But we have had someone on almost every trip who has never been in the snow or never been camping before (or even both),
so for them it meets all definitions of an adventure.
The new friends in these group photos at the end of previous winter Yosemite trips were mostly strangers when the trip started.
There is a bigger copy of the 2004 group photo at:
Yosemite winter 2004 camping trip
2005: February 2005 Yosemite camping
2006: De Anza College Outdoor Club Yosemite winter trip 2006
Oops, no group photo: De Anza Outdoor Club Yosemite snow camp 2008
2009: De Anza winter Yosemite trip 2009
2010: De Anza Outdoor Club Yosemite winter trip 2010
2011: De Anza College Outdoor Club winter Yosemite trip 2011
Who's going? / How Much?
Most people sign up much closer to the trip date, but as an example, for the 2007 trip:
Rose, Michael, Somayeh, Shannon, Keith, Thuy-Duong, Dinh, Bhavishya, Hoda, John, Suzy, Sandi, Tiffany, Mona, Maryam, Sandeep, Joe, Pradeep, Jessica, Manoj, Yvonne, Chance, Philip, Catherine, Iain, Aaron, Howard, Alice, Eileen, Edgar, Mike, Tamara, Alan and Mary.
Our ages were 12, 18, 18, 19, 19, 21, 22, 22, 25, 25, 26 26, 27, 27, 27, 28, 28, 28, 28, 29, 30, 31, 31, 34, 36, 36, 40, 42, 56, 58, 58 and 62.
Eight had been on the trip before. Four had never been camping and two of them had never seen snow. Three of us were Red Cross first aid/cpr instructors.
Hordes of others said they were going but did not sign up.

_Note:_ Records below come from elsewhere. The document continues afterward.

-- ==== Sys2Proof/Machine/Ops.lean ====
section
/-! DEFINITION. The named operations over memory, registers and the agenda, and taking a trap: what every meaning is written with. -/

namespace Sys2Proof.Machine

/-! ### Sparse tables -/

/-- The entry of a key, if it is listed. -/
def Tab.find? {α : Type} : Table α → Nat → Option α
  | [], _ => none
  | (k, v) :: r, i => if i = k then some v else if i < k then none else Tab.find? r i

/-- The entry of a key, or the default. -/
def Tab.get {α : Type} (d : α) (t : Table α) (i : Nat) : α := (Tab.find? t i).getD d

/-- The table with the entry of a key set. -/
def Tab.put {α : Type} : Table α → Nat → α → Table α
  | [], i, x => [(i, x)]
  | (k, v) :: r, i, x => if i = k then (i, x) :: r else if i < k then (i, x) :: (k, v) :: r else (k, v) :: Tab.put r i x

/-- The table without a key. -/
def Tab.del {α : Type} : Table α → Nat → Table α
  | [], _ => []
  | (k, v) :: r, i => if i = k then r else if i < k then (k, v) :: r else (k, v) :: Tab.del r i

/-! ### Bytes of memory (R1, R187; log 4) -/

/-- Reading one byte: an address that is not listed reads as zero (log 4). -/
def readByte (m : Memory) (a : Nat) : Byte := Tab.get 0 m a

/-- Writing one byte, keeping the canonical form: a zero byte is not listed. -/
def writeByte (m : Memory) (a : Nat) (b : Byte) : Memory := if b = 0 then Tab.del m a else Tab.put m a b

/-- The canonical form: addresses strictly rising, no byte listed that is zero. -/
def Memory.wf : Memory → Bool
  | [] => true
  | [(_, b)] => b != 0
  | (a, b) :: (a', b') :: r => b != 0 && decide (a < a') && Memory.wf ((a', b') :: r)

/-- `n` bytes from an address upwards. -/
def readBytes (m : Memory) : Nat → Nat → List Byte
  | _, 0 => []
  | a, n + 1 => readByte m a :: readBytes m (a + 1) n

/-- A list of bytes written from an address upwards. -/
def writeBytes (m : Memory) : Nat → List Byte → Memory
  | _, [] => m
  | a, b :: r => writeBytes (writeByte m a b) (a + 1) r

/-- The little-endian number of a list of bytes (R1). -/
def leNat : List Byte → Nat
  | [] => 0
  | b :: r => b.toNat + 256 * leNat r

/-- The `n` little-endian bytes of a number (R1). -/
def leBytes : Nat → Nat → List Byte
  | 0, _ => []
  | n + 1, x => BitVec.ofNat 8 x :: leBytes n (x / 256)

/-! ### The physical address space (R187, R188) -/

/-- What a physical address names (R187). -/
inductive PhysKind where
  | hbm (die : Nat)
  | lpddr (die : Nat)
  | bank (die idx : Nat)
  | far
  | reserved
  deriving DecidableEq, Repr

/-- The range of an address (R187); `far` is the host and fabric range. A memory unit that failed its training is reserved (R445),
which `physReady` decides. -/
def physKind (pa : Nat) : PhysKind :=
  if pa < 0xC000000000 then .hbm (pa / 0x3000000000)
  else if pa < 0x20000000000 then .reserved
  else if pa < 0x40000000000 then .lpddr ((pa - 0x20000000000) / 0x8000000000)
  else if pa < 0x80000000000 then .reserved
  else if pa < 0x80008000000 then .bank ((pa - 0x80000000000) / 0x2000000) (pa / 128 % 256)
  else if pa < 0x1000000000000 then .reserved
  else if pa < 0x10000000000000 then .far
  else .reserved

/-- The home tile of an HBM4E or LPDDR address within its die (R188). -/
def homeTile (pa : Nat) : Nat := (pa / 128 % 16) ^^^ (pa / 2048 % 16) ^^^ (pa / 32768 % 16)

/-- The die of a home (R188), for HBM4E, LPDDR and bank memory. -/
def homeDie (pa : Nat) : Nat :=
  match physKind pa with
  | .hbm d => d
  | .lpddr d => d
  | .bank d _ => d
  | _ => 0

/-- A window of the global block serves an address: the lowest that covers it (R187, R401). -/
def Window.covers (w : Window) (pa : Nat) : Bool :=
  let base := w.base.toNat / 2 ^ 30 * 2 ^ 30
  bit w.tgt 0 && decide (field w.size 0 22 ≠ 0) && decide (base ≤ pa) && decide (pa < base + field w.size 0 22 * 2 ^ 30)

/-- The home of a line as a number, so that messages between one L1 and one home keep their order (R198): its die and tile, or the proxy of
the window that serves it (R188, R210; log 71). -/
def homeNo (s : State) (line : Nat) : Nat :=
  match physKind (128 * line) with
  | .far => 64 + s.glob.windows.toList.findIdx (Window.covers · (128 * line))
  | _ => homeDie (128 * line) * 16 + homeTile (128 * line)

/-! ### Parts of the state -/

/-- A core of the package (R8, R12). -/
def coreOf (s : State) (c : Nat) : Core := Tab.get Core.reset s.cores c
/-- The state with a core replaced. -/
def setCore (s : State) (c : Nat) (x : Core) : State := { s with cores := Tab.put s.cores c x }
/-- The key of a site in the table of sites. -/
def siteKeyNat (k : SiteKey) : Nat := k.core * 64 + k.site
/-- A site (R13). -/
def siteOf (s : State) (k : SiteKey) : Site := Tab.get Site.gated s.sites (siteKeyNat k)
/-- The state with a site replaced. -/
def setSite (s : State) (k : SiteKey) (x : Site) : State := { s with sites := Tab.put s.sites (siteKeyNat k) x }
/-- A die (R9). -/
def dieOf (s : State) (d : Nat) : Die := Tab.get Die.reset s.dies d
/-- The state with a die replaced. -/
def setDie (s : State) (d : Nat) (x : Die) : State := { s with dies := Tab.put s.dies d x }
/-- A launch by its identifier. -/
def launchOf (s : State) (l : Nat) : Launch := Tab.get Launch.none s.launches l
/-- The state with a launch replaced. -/
def setLaunch (s : State) (l : Nat) (x : Launch) : State := { s with launches := Tab.put s.launches l x }
/-- The site of a task. -/
def TaskKey.siteKey (k : TaskKey) : SiteKey := { core := k.core, site := k.site }
/-- A task (R25). -/
def taskOf (s : State) (k : TaskKey) : Task := Tab.get Task.absent (siteOf s (TaskKey.siteKey k)).tasks k.slot
/-- The site with a task replaced. -/
def Site.setTask (x : Site) (slot : Nat) (t : Task) : Site := { x with tasks := Tab.put x.tasks slot t }
/-- The state with a task replaced. -/
def setTask (s : State) (k : TaskKey) (t : Task) : State :=
  setSite s (TaskKey.siteKey k) (Site.setTask (siteOf s (TaskKey.siteKey k)) k.slot t)

/-- The instruction stream of an agent. -/
def threadOf (s : State) : Agent → Thread
  | .task k => (taskOf s k).thread
  | .leaf c => (coreOf s c).leaf.thread
  | .global => s.glob.ctl.thread

/-- The state with an agent's instruction stream replaced. -/
def setThread (s : State) (a : Agent) (t : Thread) : State :=
  match a with
  | .task k => setTask s k { taskOf s k with thread := t }
  | .leaf c => setCore s c { coreOf s c with leaf := { (coreOf s c).leaf with thread := t } }
  | .global => { s with glob := { s.glob with ctl := { s.glob.ctl with thread := t } } }

/-- The executing agent's instruction stream. -/
def thread (s : State) : Thread := threadOf s s.cur
/-- The state with the executing agent's instruction stream replaced. -/
def withThread (s : State) (t : Thread) : State := setThread s s.cur t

You don't have to be a club member to go camping with us, just a De Anza student (or most faculty/staff), but members pay less for club events. Membership is $15 or $30 for 365 days. ($15 if you already have all the camping equipment you need, $30 if you want to rent a bunch of gear for club trips from us.) Reasons why you should become a member are at: Membership benefits
The price for the 2014 trip might be the same as 2006, 2007, 2008, 2009, 2010, 2011, 2012 and 2013 as little as $10 if you are a club member and carpool in a large carpool. (Subtract three dollars if you sign up fall quarter.) Go to Outdoor Club Coming Attractions for the whole cost breakdown including the price for people driving by themselves or in small carpools.
How to do it info:
For a list of required equipment (and another list of the things you will really wish you had) as well as menu advice, and a discussion of what to look for in long-johns, fabrics and rain gear, go to: Snow or rain camp must-haves To go on our trip you must read the must haves list and follow it. On a budget? We do shopping surveys and list the cheapest places to buy the needed gear, often at half the price of higher priced camping gear stores, as well as rentals of boots, jackets and sleeping bags.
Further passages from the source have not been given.